/-- The decoding procedure of R120: the major opcode map of R121, and the maps below it. -/
def decodeWord (w : Word) : Decoded :=
  let rs := fieldRs w
  let rt := fieldRt w
  let imm := fieldImm w
  match fieldOpcode w with
  | 0x00#6 => decodeSpecial w
  | 0x01#6 => decodeRegimm w
  | 0x02#6 => .instr (.j (fieldTarget w))
  | 0x03#6 => .instr (.jal (fieldTarget w))
  | 0x04#6 => .instr (.beq rs rt imm)
  | 0x05#6 => .instr (.bne rs rt imm)
  | 0x06#6 => whenZero (rt == 0) (.blez rs imm)
  | 0x07#6 => whenZero (rt == 0) (.bgtz rs imm)
  | 0x08#6 => .instr (.addi rt rs imm)
  | 0x09#6 => .instr (.addiu rt rs imm)
  | 0x0a#6 => .instr (.slti rt rs imm)
  | 0x0b#6 => .instr (.sltiu rt rs imm)
  | 0x0c#6 => .instr (.andi rt rs imm)
  | 0x0d#6 => .instr (.ori rt rs imm)
  | 0x0e#6 => .instr (.xori rt rs imm)
  | 0x0f#6 => whenZero (rs == 0) (.lui rt imm)
  | 0x10#6 => decodeCop0 w
  | 0x12#6 => decodeCop2 w
  | 0x20#6 => .instr (.lb rt rs imm)
  | 0x21#6 => .instr (.lh rt rs imm)
  | 0x23#6 => .instr (.lw rt rs imm)
  | 0x24#6 => .instr (.lbu rt rs imm)
  | 0x25#6 => .instr (.lhu rt rs imm)
  | 0x28#6 => .instr (.sb rt rs imm)
  | 0x29#6 => .instr (.sh rt rs imm)
  | 0x2b#6 => .instr (.sw rt rs imm)
  | 0x30#6 => .instr (.ll rt rs imm)
  | 0x32#6 => .instr (.lwc2 rt rs imm)
  | 0x38#6 => .instr (.sc rt rs imm)
  | 0x3a#6 => .instr (.swc2 rt rs imm)
  | _ => .reserved .majorOpcode

/-! ## Words as bytes: the byte at the lowest address is the most significant (20_memory.md R72, R75) -/

/-- A word assembled from the four bytes of memory that hold it, the lowest address first (R72, R75). -/
def wordOfBytes (b0 b1 b2 b3 : Byte) : Word := b0 ++ b1 ++ b2 ++ b3

/-- The four bytes of a word, the one stored at the lowest address first (R73). -/
def bytesOfWord (w : Word) : List Byte :=
  [w.extractLsb' 24 8, w.extractLsb' 16 8, w.extractLsb' 8 8, w.extractLsb' 0 8]

/-- Decoding the bytes of memory at an instruction's address; a decoder always consumes exactly four (R110). -/
def decodeBytes : List Byte → Decoded
  | [b0, b1, b2, b3] => decodeWord (wordOfBytes b0 b1 b2 b3)
  | _ => .reserved .length

/-- The instruction the decoder reads from the word whose bits 0 to `nbits - 1` are those of `w` and whose other bits
are zero, laid out in memory as the hardware stores it; `none` where the word is reserved. -/
def decodeTableWord (nbits w : Nat) : Option Instr :=
  match decodeBytes (bytesOfWord (BitVec.ofNat 32 (w % 2 ^ nbits))) with
  | .instr i => some i
  | .reserved _ => none

/-! ## Encoding -/

/-- An R-type word (R111). -/
def encodeR (op : BitVec 6) (rs rt rd sh : BitVec 5) (funct : BitVec 6) : Word :=
  op ++ (rs ++ (rt ++ (rd ++ (sh ++ funct))))

/-- An I-type word (R112). -/
def encodeI (op : BitVec 6) (rs rt : BitVec 5) (imm : Half) : Word := op ++ (rs ++ (rt ++ imm))

/-- A J-type word (R113). -/
def encodeJ (op : BitVec 6) (target : BitVec 26) : Word := op ++ target

/-- The word of SYSCALL, BREAK and SYNC (R114). -/
def encodeCode (code : BitVec 20) (funct : BitVec 6) : Word := 0x00#6 ++ (code ++ funct)

/-- The word of a coprocessor operation, bit 25 set (R114, R124). -/
def encodeCo (op : BitVec 6) (copfunc : BitVec 25) : Word := op ++ (1#1 ++ copfunc)

/-- The word of an instruction, written from the rows of R125. -/
def encode : Instr → Word
  | .lb rt rs imm => encodeI 0x20#6 rs rt imm
  | .lh rt rs imm => encodeI 0x21#6 rs rt imm
  | .lw rt rs imm => encodeI 0x23#6 rs rt imm
  | .lbu rt rs imm => encodeI 0x24#6 rs rt imm
  | .lhu rt rs imm => encodeI 0x25#6 rs rt imm
  | .ll rt rs imm => encodeI 0x30#6 rs rt imm
  | .sb rt rs imm => encodeI 0x28#6 rs rt imm
  | .sh rt rs imm => encodeI 0x29#6 rs rt imm
  | .sw rt rs imm => encodeI 0x2b#6 rs rt imm
  | .sc rt rs imm => encodeI 0x38#6 rs rt imm
  | .addi rt rs imm => encodeI 0x08#6 rs rt imm
  | .addiu rt rs imm => encodeI 0x09#6 rs rt imm
  | .slti rt rs imm => encodeI 0x0a#6 rs rt imm
  | .sltiu rt rs imm => encodeI 0x0b#6 rs rt imm
  | .andi rt rs imm => encodeI 0x0c#6 rs rt imm
  | .ori rt rs imm => encodeI 0x0d#6 rs rt imm
  | .xori rt rs imm => encodeI 0x0e#6 rs rt imm
  | .lui rt imm => encodeI 0x0f#6 0#5 rt imm
  | .sll rd rt shamt => encodeR 0x00#6 0#5 rt rd shamt 0x00#6
  | .srl rd rt shamt => encodeR 0x00#6 0#5 rt rd shamt 0x02#6
  | .sra rd rt shamt => encodeR 0x00#6 0#5 rt rd shamt 0x03#6
  | .sllv rd rt rs => encodeR 0x00#6 rs rt rd 0#5 0x04#6
  | .srlv rd rt rs => encodeR 0x00#6 rs rt rd 0#5 0x06#6
  | .srav rd rt rs => encodeR 0x00#6 rs rt rd 0#5 0x07#6
  | .add rd rs rt => encodeR 0x00#6 rs rt rd 0#5 0x20#6
  | .addu rd rs rt => encodeR 0x00#6 rs rt rd 0#5 0x21#6
  | .sub rd rs rt => encodeR 0x00#6 rs rt rd 0#5 0x22#6
  | .subu rd rs rt => encodeR 0x00#6 rs rt rd 0#5 0x23#6
  | .and rd rs rt => encodeR 0x00#6 rs rt rd 0#5 0x24#6
  | .or rd rs rt => encodeR 0x00#6 rs rt rd 0#5 0x25#6
  | .xor rd rs rt => encodeR 0x00#6 rs rt rd 0#5 0x26#6
  | .nor rd rs rt => encodeR 0x00#6 rs rt rd 0#5 0x27#6
  | .slt rd rs rt => encodeR 0x00#6 rs rt rd 0#5 0x2a#6
  | .sltu rd rs rt => encodeR 0x00#6 rs rt rd 0#5 0x2b#6
  | .mfhi rd => encodeR 0x00#6 0#5 0#5 rd 0#5 0x10#6
  | .mthi rs => encodeR 0x00#6 rs 0#5 0#5 0#5 0x11#6
  | .mflo rd => encodeR 0x00#6 0#5 0#5 rd 0#5 0x12#6
  | .mtlo rs => encodeR 0x00#6 rs 0#5 0#5 0#5 0x13#6
  | .mult rs rt => encodeR 0x00#6 rs rt 0#5 0#5 0x18#6
  | .multu rs rt => encodeR 0x00#6 rs rt 0#5 0#5 0x19#6
  | .div rs rt => encodeR 0x00#6 rs rt 0#5 0#5 0x1a#6
  | .divu rs rt => encodeR 0x00#6 rs rt 0#5 0#5 0x1b#6
  | .j target => encodeJ 0x02#6 target
  | .jal target => encodeJ 0x03#6 target
  | .jr rs => encodeR 0x00#6 rs 0#5 0#5 0#5 0x08#6
  | .jalr rd rs => encodeR 0x00#6 rs 0#5 rd 0#5 0x09#6
  | .beq rs rt imm => encodeI 0x04#6 rs rt imm
  | .bne rs rt imm => encodeI 0x05#6 rs rt imm
  | .blez rs imm => encodeI 0x06#6 rs 0#5 imm
  | .bgtz rs imm => encodeI 0x07#6 rs 0#5 imm
  | .bltz rs imm => encodeI 0x01#6 rs 0#5 imm
  | .bgez rs imm => encodeI 0x01#6 rs 1#5 imm
  | .mfc0 rt rd => encodeR 0x10#6 0x00#5 rt rd 0#5 0#6
  | .mtc0 rt rd => encodeR 0x10#6 0x04#5 rt rd 0#5 0#6
  | .eret => encodeCo 0x10#6 0x0000018#25
  | .mfc2 rt rd => encodeR 0x12#6 0x00#5 rt rd 0#5 0#6
  | .mtc2 rt rd => encodeR 0x12#6 0x04#5 rt rd 0#5 0#6
  | .cfc2 rt rd => encodeR 0x12#6 0x02#5 rt rd 0#5 0#6
  | .ctc2 rt rd => encodeR 0x12#6 0x06#5 rt rd 0#5 0#6
  | .lwc2 rt rs imm => encodeI 0x32#6 rs rt imm
  | .swc2 rt rs imm => encodeI 0x3a#6 rs rt imm
  | .cop2 copfunc => encodeCo 0x12#6 copfunc
  | .syscall code => encodeCode code 0x0c#6
  | .brk code => encodeCode code 0x0d#6
  | .sync => encodeCode 0#20 0x0f#6

/-! ## The opcode table -/

/-- A row of the opcode table (R125): a word `w` is the instruction when `w &&& mask = pattern`. `variant` is the
smallest variant that contains it; the Coprocessor 2 rows are in none. -/
structure Row where
  mnemonic : String
  pattern : Word
  mask : Word
  variant : Option Variant
deriving DecidableEq, Repr

/-- The row of an instruction: its mnemonic, `match`, `mask` and variant as R125 prints them. -/
def Instr.row : Instr → Row
  | .lb _ _ _ => ⟨"LB", 0x80000000#32, 0xfc000000#32, some .v3⟩
  | .lh _ _ _ => ⟨"LH", 0x84000000#32, 0xfc000000#32, some .v3⟩
  | .lw _ _ _ => ⟨"LW", 0x8c000000#32, 0xfc000000#32, some .v1⟩
  | .lbu _ _ _ => ⟨"LBU", 0x90000000#32, 0xfc000000#32, some .v3⟩
  | .lhu _ _ _ => ⟨"LHU", 0x94000000#32, 0xfc000000#32, some .v3⟩
  | .ll _ _ _ => ⟨"LL", 0xc0000000#32, 0xfc000000#32, some .v3⟩
  | .sb _ _ _ => ⟨"SB", 0xa0000000#32, 0xfc000000#32, some .v3⟩
  | .sh _ _ _ => ⟨"SH", 0xa4000000#32, 0xfc000000#32, some .v3⟩
  | .sw _ _ _ => ⟨"SW", 0xac000000#32, 0xfc000000#32, some .v1⟩
  | .sc _ _ _ => ⟨"SC", 0xe0000000#32, 0xfc000000#32, some .v3⟩
  | .addi _ _ _ => ⟨"ADDI", 0x20000000#32, 0xfc000000#32, some .v3⟩
  | .addiu _ _ _ => ⟨"ADDIU", 0x24000000#32, 0xfc000000#32, some .v1⟩
  | .slti _ _ _ => ⟨"SLTI", 0x28000000#32, 0xfc000000#32, some .v2⟩
  | .sltiu _ _ _ => ⟨"SLTIU", 0x2c000000#32, 0xfc000000#32, some .v2⟩
  | .andi _ _ _ => ⟨"ANDI", 0x30000000#32, 0xfc000000#32, some .v2⟩
  | .ori _ _ _ => ⟨"ORI", 0x34000000#32, 0xfc000000#32, some .v2⟩
  | .xori _ _ _ => ⟨"XORI", 0x38000000#32, 0xfc000000#32, some .v2⟩
  | .lui _ _ => ⟨"LUI", 0x3c000000#32, 0xffe00000#32, some .v2⟩
  | .sll _ _ _ => ⟨"SLL", 0x00000000#32, 0xffe0003f#32, some .v2⟩
  | .srl _ _ _ => ⟨"SRL", 0x00000002#32, 0xffe0003f#32, some .v2⟩
  | .sra _ _ _ => ⟨"SRA", 0x00000003#32, 0xffe0003f#32, some .v2⟩
  | .sllv _ _ _ => ⟨"SLLV", 0x00000004#32, 0xfc0007ff#32, some .v2⟩
  | .srlv _ _ _ => ⟨"SRLV", 0x00000006#32, 0xfc0007ff#32, some .v2⟩
  | .srav _ _ _ => ⟨"SRAV", 0x00000007#32, 0xfc0007ff#32, some .v2⟩
  | .add _ _ _ => ⟨"ADD", 0x00000020#32, 0xfc0007ff#32, some .v3⟩
  | .addu _ _ _ => ⟨"ADDU", 0x00000021#32, 0xfc0007ff#32, some .v2⟩
  | .sub _ _ _ => ⟨"SUB", 0x00000022#32, 0xfc0007ff#32, some .v3⟩
  | .subu _ _ _ => ⟨"SUBU", 0x00000023#32, 0xfc0007ff#32, some .v2⟩
  | .and _ _ _ => ⟨"AND", 0x00000024#32, 0xfc0007ff#32, some .v2⟩
  | .or _ _ _ => ⟨"OR", 0x00000025#32, 0xfc0007ff#32, some .v2⟩
  | .xor _ _ _ => ⟨"XOR", 0x00000026#32, 0xfc0007ff#32, some .v2⟩
  | .nor _ _ _ => ⟨"NOR", 0x00000027#32, 0xfc0007ff#32, some .v2⟩
  | .slt _ _ _ => ⟨"SLT", 0x0000002a#32, 0xfc0007ff#32, some .v2⟩
  | .sltu _ _ _ => ⟨"SLTU", 0x0000002b#32, 0xfc0007ff#32, some .v2⟩
  | .mfhi _ => ⟨"MFHI", 0x00000010#32, 0xffff07ff#32, some .v3⟩
  | .mthi _ => ⟨"MTHI", 0x00000011#32, 0xfc1fffff#32, some .v3⟩
  | .mflo _ => ⟨"MFLO", 0x00000012#32, 0xffff07ff#32, some .v3⟩
  | .mtlo _ => ⟨"MTLO", 0x00000013#32, 0xfc1fffff#32, some .v3⟩
  | .mult _ _ => ⟨"MULT", 0x00000018#32, 0xfc00ffff#32, some .v3⟩
  | .multu _ _ => ⟨"MULTU", 0x00000019#32, 0xfc00ffff#32, some .v3⟩
  | .div _ _ => ⟨"DIV", 0x0000001a#32, 0xfc00ffff#32, some .v3⟩
  | .divu _ _ => ⟨"DIVU", 0x0000001b#32, 0xfc00ffff#32, some .v3⟩
  | .j _ => ⟨"J", 0x08000000#32, 0xfc000000#32, some .v2⟩
  | .jal _ => ⟨"JAL", 0x0c000000#32, 0xfc000000#32, some .v2⟩
  | .jr _ => ⟨"JR", 0x00000008#32, 0xfc1fffff#32, some .v2⟩
  | .jalr _ _ => ⟨"JALR", 0x00000009#32, 0xfc1f07ff#32, some .v2⟩
  | .beq _ _ _ => ⟨"BEQ", 0x10000000#32, 0xfc000000#32, some .v2⟩
  | .bne _ _ _ => ⟨"BNE", 0x14000000#32, 0xfc000000#32, some .v1⟩
  | .blez _ _ => ⟨"BLEZ", 0x18000000#32, 0xfc1f0000#32, some .v2⟩
  | .bgtz _ _ => ⟨"BGTZ", 0x1c000000#32, 0xfc1f0000#32, some .v2⟩
  | .bltz _ _ => ⟨"BLTZ", 0x04000000#32, 0xfc1f0000#32, some .v2⟩
  | .bgez _ _ => ⟨"BGEZ", 0x04010000#32, 0xfc1f0000#32, some .v2⟩
  | .mfc0 _ _ => ⟨"MFC0", 0x40000000#32, 0xffe007ff#32, some .v2⟩
  | .mtc0 _ _ => ⟨"MTC0", 0x40800000#32, 0xffe007ff#32, some .v1⟩
  | .eret => ⟨"ERET", 0x42000018#32, 0xffffffff#32, some .v3⟩
  | .mfc2 _ _ => ⟨"MFC2", 0x48000000#32, 0xffe007ff#32, none⟩
  | .mtc2 _ _ => ⟨"MTC2", 0x48800000#32, 0xffe007ff#32, none⟩
  | .cfc2 _ _ => ⟨"CFC2", 0x48400000#32, 0xffe007ff#32, none⟩
  | .ctc2 _ _ => ⟨"CTC2", 0x48c00000#32, 0xffe007ff#32, none⟩
  | .lwc2 _ _ _ => ⟨"LWC2", 0xc8000000#32, 0xfc000000#32, none⟩
  | .swc2 _ _ _ => ⟨"SWC2", 0xe8000000#32, 0xfc000000#32, none⟩
  | .cop2 _ => ⟨"COP2", 0x4a000000#32, 0xfe000000#32, none⟩
  | .syscall _ => ⟨"SYSCALL", 0x0000000c#32, 0xfc00003f#32, some .v3⟩
  | .brk _ => ⟨"BREAK", 0x0000000d#32, 0xfc00003f#32, some .v3⟩
  | .sync => ⟨"SYNC", 0x0000000f#32, 0xffffffff#32, some .v3⟩

/-- The 65 rows of R125, in the table's order. -/
def opcodeTable : List Row :=
  [(Instr.lb 0 0 0).row, (Instr.lh 0 0 0).row, (Instr.lw 0 0 0).row, (Instr.lbu 0 0 0).row, (Instr.lhu 0 0
   0).row, (Instr.ll 0 0 0).row, (Instr.sb 0 0 0).row, (Instr.sh 0 0 0).row, (Instr.sw 0 0 0).row, (Instr.sc 0 0
   0).row, (Instr.addi 0 0 0).row, (Instr.addiu 0 0 0).row, (Instr.slti 0 0 0).row, (Instr.sltiu 0 0 0).row,
   (Instr.andi 0 0 0).row, (Instr.ori 0 0 0).row, (Instr.xori 0 0 0).row] ++
  [(Instr.lui 0 0).row, (Instr.sll 0 0 0).row, (Instr.srl 0 0 0).row, (Instr.sra 0 0 0).row, (Instr.sllv 0 0
   0).row, (Instr.srlv 0 0 0).row, (Instr.srav 0 0 0).row, (Instr.add 0 0 0).row, (Instr.addu 0 0 0).row,
   (Instr.sub 0 0 0).row, (Instr.subu 0 0 0).row, (Instr.and 0 0 0).row, (Instr.or 0 0 0).row, (Instr.xor 0 0
   0).row, (Instr.nor 0 0 0).row, (Instr.slt 0 0 0).row, (Instr.sltu 0 0 0).row] ++
  [(Instr.mfhi 0).row, (Instr.mthi 0).row, (Instr.mflo 0).row, (Instr.mtlo 0).row, (Instr.mult 0 0).row,
   (Instr.multu 0 0).row, (Instr.div 0 0).row, (Instr.divu 0 0).row, (Instr.j 0).row, (Instr.jal 0).row,
   (Instr.jr 0).row, (Instr.jalr 0 0).row, (Instr.beq 0 0 0).row, (Instr.bne 0 0 0).row, (Instr.blez 0 0).row,
   (Instr.bgtz 0 0).row, (Instr.bltz 0 0).row] ++
  [(Instr.bgez 0 0).row, (Instr.mfc0 0 0).row, (Instr.mtc0 0 0).row, (Instr.eret).row, (Instr.mfc2 0 0).row,
   (Instr.mtc2 0 0).row, (Instr.cfc2 0 0).row, (Instr.ctc2 0 0).row, (Instr.lwc2 0 0 0).row, (Instr.swc2 0 0
   0).row, (Instr.cop2 0).row, (Instr.syscall 0).row, (Instr.brk 0).row, (Instr.sync).row]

_Instructions to follow_
Could you state how many lines above include the word "mnemonic"? Reply with that number alone.

_Solution to this exercise_
2